▶ [Task brief]: Lines to restate from the data below: from the one containing "(.give tid (s.rd" to the one containing "exec (.give sa tid) s = .next (s.trap", both included. Give them again exactly, and only them.
[Dataset records — start]
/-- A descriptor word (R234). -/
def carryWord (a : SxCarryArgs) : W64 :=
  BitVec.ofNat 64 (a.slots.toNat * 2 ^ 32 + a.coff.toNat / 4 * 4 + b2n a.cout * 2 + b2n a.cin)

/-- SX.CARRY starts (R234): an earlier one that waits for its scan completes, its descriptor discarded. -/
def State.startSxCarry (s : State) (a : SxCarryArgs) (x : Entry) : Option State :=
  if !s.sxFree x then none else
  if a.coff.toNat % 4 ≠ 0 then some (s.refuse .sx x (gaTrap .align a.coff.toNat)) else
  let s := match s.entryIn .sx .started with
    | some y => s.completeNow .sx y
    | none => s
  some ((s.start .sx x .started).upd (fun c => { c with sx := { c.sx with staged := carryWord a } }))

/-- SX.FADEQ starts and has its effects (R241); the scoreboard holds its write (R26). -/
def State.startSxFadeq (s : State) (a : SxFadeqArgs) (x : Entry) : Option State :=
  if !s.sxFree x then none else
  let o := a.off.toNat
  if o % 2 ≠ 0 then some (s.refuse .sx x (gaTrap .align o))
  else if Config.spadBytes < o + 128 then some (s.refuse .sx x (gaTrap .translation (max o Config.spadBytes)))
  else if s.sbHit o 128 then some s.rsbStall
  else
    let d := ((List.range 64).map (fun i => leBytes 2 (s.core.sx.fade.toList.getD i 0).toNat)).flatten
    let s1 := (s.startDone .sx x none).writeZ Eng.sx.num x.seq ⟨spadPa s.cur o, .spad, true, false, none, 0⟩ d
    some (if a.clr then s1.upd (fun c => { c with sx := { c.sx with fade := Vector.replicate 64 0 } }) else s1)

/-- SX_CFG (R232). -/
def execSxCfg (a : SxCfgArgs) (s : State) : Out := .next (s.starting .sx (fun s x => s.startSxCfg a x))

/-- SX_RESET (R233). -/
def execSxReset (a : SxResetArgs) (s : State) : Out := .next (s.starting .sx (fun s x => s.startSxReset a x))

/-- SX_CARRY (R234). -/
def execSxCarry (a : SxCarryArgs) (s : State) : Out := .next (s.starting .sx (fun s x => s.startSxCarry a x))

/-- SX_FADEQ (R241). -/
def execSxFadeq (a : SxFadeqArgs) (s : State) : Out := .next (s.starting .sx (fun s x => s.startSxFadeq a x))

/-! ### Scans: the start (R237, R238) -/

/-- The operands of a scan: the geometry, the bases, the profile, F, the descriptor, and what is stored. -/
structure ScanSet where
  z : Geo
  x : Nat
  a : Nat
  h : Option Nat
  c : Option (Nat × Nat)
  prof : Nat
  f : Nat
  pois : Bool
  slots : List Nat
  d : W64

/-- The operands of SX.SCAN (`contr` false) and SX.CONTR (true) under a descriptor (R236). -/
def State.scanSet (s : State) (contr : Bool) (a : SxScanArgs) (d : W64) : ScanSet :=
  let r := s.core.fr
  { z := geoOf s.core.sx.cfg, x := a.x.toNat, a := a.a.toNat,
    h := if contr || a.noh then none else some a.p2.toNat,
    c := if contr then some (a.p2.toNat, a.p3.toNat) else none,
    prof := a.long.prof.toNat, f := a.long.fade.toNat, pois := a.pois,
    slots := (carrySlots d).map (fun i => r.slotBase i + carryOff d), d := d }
[Dataset records — finish]
[Dataset records — start]
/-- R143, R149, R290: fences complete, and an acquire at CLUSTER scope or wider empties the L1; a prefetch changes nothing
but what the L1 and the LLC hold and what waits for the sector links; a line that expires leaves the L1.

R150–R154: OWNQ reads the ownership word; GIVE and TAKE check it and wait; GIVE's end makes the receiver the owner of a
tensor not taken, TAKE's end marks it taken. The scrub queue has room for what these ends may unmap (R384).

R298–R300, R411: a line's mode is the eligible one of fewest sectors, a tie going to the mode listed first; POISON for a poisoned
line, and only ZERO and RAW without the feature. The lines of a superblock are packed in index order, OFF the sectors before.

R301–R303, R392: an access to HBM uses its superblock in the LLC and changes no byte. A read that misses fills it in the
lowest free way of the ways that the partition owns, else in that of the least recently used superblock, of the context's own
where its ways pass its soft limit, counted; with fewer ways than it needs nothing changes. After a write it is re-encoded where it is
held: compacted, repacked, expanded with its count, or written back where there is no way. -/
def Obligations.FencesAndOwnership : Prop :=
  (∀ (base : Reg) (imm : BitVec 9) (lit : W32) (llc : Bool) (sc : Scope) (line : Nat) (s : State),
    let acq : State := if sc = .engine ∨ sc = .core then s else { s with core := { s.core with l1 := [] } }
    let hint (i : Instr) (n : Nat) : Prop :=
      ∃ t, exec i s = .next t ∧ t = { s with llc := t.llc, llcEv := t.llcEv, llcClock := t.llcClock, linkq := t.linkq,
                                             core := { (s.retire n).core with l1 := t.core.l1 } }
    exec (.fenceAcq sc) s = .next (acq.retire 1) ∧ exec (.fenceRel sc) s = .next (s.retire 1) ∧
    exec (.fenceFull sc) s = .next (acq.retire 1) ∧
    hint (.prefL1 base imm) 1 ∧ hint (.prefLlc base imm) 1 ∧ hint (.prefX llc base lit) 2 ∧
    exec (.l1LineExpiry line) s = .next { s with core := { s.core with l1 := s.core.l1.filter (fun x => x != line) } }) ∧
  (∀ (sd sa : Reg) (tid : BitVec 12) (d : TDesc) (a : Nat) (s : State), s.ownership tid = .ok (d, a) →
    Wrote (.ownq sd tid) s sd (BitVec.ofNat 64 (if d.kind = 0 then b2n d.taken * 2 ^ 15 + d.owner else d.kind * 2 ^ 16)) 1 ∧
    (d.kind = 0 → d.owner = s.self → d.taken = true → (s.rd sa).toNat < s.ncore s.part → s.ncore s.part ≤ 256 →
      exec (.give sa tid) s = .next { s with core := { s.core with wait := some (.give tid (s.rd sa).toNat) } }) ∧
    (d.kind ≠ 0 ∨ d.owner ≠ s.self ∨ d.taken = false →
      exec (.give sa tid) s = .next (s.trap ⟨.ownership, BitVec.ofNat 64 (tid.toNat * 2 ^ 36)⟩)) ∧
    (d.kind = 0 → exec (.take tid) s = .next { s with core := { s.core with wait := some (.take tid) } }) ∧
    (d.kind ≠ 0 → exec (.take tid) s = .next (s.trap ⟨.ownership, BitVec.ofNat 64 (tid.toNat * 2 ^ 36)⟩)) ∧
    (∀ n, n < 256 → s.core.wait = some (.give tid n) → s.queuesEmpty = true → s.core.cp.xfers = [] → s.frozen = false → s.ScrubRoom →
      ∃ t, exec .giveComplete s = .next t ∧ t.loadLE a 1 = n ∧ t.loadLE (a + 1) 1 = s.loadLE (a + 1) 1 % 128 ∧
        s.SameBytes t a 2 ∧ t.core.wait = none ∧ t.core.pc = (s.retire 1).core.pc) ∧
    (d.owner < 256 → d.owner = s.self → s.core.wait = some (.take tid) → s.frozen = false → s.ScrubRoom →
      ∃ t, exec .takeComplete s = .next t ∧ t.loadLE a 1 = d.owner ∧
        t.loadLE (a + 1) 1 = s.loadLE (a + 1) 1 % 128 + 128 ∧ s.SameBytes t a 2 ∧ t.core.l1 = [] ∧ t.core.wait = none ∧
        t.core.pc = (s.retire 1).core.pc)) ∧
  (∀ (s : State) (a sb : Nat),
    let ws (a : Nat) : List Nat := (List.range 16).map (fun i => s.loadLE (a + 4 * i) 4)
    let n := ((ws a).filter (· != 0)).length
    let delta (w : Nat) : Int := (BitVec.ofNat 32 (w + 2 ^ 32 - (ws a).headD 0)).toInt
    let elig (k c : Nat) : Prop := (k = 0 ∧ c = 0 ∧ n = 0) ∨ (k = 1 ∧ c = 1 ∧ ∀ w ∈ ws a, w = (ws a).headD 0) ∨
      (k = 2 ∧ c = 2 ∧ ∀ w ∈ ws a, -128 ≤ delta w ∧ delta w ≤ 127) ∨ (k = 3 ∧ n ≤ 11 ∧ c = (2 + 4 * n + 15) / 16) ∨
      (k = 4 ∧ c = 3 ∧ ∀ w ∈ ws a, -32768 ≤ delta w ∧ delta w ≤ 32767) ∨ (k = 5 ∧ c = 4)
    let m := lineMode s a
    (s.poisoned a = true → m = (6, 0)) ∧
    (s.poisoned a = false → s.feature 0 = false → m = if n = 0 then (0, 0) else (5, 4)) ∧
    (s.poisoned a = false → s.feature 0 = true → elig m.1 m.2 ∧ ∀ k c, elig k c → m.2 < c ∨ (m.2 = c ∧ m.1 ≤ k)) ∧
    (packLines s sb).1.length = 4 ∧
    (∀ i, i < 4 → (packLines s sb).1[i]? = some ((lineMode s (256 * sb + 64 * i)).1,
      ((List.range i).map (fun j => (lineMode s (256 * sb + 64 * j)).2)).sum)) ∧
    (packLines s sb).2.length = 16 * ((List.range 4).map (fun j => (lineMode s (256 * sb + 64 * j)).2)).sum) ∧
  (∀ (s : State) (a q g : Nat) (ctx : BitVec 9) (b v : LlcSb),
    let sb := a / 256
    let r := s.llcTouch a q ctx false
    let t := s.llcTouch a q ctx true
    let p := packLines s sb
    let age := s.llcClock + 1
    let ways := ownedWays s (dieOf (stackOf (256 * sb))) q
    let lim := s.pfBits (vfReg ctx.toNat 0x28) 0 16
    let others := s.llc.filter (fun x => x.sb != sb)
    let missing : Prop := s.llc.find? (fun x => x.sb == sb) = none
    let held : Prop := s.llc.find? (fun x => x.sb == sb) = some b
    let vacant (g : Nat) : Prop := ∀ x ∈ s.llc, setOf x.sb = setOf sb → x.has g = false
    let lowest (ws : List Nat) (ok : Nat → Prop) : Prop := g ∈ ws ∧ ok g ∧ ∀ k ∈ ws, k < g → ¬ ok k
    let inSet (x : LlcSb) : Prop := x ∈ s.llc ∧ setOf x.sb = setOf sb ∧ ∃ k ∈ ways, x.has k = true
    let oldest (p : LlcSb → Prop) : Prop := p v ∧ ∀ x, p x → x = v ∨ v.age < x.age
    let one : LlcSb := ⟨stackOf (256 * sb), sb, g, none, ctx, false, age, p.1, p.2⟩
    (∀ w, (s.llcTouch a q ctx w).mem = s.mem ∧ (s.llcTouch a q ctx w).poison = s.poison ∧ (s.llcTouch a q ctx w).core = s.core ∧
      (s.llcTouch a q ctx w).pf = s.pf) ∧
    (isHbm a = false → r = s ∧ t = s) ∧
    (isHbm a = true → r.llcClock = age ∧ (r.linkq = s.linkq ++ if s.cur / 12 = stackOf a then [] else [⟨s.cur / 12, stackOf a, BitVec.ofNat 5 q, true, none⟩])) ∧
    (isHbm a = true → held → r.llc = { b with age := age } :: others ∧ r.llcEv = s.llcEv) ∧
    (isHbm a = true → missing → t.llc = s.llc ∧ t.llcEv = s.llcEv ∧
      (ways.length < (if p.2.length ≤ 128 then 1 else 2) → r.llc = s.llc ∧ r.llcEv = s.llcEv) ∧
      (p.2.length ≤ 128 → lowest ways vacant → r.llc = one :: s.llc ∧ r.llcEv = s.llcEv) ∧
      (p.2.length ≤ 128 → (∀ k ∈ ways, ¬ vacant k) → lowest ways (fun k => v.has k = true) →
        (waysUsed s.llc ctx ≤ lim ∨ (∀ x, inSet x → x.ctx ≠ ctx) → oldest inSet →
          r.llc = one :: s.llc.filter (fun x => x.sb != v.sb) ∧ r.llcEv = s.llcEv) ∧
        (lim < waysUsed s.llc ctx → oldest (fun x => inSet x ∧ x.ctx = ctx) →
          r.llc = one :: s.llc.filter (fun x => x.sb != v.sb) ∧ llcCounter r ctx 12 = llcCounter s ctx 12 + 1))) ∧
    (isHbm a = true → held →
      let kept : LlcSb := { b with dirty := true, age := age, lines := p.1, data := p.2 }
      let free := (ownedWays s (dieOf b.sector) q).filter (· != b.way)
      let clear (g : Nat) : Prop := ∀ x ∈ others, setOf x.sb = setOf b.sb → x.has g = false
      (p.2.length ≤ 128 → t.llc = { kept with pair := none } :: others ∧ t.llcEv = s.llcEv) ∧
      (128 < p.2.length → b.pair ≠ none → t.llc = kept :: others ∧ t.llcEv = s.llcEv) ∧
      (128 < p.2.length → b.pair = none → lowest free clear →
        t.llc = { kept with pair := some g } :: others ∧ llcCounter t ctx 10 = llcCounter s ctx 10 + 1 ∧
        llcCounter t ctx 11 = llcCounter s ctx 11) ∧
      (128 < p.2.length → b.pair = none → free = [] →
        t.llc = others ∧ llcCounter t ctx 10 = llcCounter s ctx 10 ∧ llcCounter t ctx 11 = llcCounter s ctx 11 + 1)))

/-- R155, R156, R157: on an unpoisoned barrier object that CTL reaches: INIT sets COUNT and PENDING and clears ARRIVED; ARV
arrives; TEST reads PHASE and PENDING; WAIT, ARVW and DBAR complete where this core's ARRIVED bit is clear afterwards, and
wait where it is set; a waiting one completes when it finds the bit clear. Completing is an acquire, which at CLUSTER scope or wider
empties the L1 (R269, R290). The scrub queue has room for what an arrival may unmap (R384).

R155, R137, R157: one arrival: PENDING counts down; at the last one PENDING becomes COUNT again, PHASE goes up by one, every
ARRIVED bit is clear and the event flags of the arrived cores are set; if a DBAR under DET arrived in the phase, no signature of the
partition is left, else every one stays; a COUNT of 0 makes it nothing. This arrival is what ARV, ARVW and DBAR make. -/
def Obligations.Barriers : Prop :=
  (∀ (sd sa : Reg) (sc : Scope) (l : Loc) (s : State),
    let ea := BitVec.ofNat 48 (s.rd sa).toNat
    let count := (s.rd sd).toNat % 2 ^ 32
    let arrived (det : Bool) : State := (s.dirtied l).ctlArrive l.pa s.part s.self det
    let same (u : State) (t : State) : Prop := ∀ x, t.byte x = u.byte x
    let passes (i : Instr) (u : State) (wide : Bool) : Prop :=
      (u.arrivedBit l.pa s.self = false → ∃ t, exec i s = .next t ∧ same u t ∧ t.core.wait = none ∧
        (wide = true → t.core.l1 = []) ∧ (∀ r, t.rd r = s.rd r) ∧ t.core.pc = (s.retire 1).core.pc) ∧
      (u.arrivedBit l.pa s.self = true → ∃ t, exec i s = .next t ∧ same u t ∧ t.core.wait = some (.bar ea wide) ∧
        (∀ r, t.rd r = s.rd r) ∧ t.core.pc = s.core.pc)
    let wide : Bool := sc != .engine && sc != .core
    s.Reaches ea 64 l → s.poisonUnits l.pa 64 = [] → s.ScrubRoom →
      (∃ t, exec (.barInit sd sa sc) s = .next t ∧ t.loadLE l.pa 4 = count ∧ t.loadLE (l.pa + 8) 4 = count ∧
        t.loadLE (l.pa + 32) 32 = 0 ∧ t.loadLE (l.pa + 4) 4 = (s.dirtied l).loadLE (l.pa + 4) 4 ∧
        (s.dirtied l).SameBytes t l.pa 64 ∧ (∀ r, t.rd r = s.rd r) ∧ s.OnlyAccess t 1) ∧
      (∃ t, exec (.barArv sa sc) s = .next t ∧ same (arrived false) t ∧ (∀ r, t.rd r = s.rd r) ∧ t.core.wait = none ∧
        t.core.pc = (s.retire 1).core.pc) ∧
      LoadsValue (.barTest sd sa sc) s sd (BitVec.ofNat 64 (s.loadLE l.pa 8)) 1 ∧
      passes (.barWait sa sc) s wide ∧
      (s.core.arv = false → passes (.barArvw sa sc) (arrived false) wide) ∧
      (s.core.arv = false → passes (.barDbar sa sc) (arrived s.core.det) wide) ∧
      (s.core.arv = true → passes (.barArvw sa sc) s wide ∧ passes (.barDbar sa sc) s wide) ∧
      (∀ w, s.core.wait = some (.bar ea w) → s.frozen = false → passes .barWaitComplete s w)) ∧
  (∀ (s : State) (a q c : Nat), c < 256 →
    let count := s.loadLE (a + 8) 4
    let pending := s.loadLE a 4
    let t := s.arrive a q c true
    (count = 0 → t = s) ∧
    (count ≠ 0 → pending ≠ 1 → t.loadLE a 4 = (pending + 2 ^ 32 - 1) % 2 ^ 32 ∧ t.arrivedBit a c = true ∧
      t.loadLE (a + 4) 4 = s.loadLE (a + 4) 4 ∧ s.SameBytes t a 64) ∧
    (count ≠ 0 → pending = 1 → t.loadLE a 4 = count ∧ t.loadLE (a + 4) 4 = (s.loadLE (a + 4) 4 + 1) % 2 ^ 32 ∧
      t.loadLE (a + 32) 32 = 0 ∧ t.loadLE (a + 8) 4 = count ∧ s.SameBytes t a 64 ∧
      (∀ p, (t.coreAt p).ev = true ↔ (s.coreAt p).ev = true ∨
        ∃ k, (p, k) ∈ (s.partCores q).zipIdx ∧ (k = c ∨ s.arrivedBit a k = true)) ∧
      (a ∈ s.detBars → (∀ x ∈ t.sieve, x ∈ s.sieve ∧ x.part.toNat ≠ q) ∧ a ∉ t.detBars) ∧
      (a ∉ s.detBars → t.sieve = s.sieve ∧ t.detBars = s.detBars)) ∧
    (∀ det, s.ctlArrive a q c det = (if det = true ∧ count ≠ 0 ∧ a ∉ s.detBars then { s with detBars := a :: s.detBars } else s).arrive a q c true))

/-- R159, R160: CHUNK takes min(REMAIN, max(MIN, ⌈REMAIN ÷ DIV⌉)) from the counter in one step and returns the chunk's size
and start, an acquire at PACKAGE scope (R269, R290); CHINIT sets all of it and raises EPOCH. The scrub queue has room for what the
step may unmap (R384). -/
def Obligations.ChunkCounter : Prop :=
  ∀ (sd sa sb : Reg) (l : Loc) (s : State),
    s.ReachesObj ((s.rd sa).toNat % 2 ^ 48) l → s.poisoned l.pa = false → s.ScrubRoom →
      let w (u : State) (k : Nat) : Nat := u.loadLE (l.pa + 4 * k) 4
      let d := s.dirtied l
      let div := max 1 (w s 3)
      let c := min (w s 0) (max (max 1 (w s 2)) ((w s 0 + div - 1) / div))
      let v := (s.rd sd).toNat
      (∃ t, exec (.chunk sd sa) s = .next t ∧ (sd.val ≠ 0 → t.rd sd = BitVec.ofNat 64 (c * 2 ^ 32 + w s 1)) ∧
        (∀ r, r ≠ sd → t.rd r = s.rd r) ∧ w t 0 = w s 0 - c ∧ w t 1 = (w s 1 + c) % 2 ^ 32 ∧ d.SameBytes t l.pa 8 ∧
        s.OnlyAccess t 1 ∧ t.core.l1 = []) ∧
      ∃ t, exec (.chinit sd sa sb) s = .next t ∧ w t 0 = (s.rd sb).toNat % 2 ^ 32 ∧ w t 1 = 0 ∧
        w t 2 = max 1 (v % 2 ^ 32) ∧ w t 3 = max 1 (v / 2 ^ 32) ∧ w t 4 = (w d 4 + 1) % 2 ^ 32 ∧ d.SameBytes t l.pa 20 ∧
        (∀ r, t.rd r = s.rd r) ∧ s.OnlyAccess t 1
[Dataset records — finish]
▶ [Solution]:
      exec (.give sa tid) s = .next { s with core := { s.core with wait := some (.give tid (s.rd sa).toNat) } }) ∧
    (d.kind ≠ 0 ∨ d.owner ≠ s.self ∨ d.taken = false →
      exec (.give sa tid) s = .next (s.trap ⟨.ownership, BitVec.ofNat 64 (tid.toNat * 2 ^ 36)⟩)) ∧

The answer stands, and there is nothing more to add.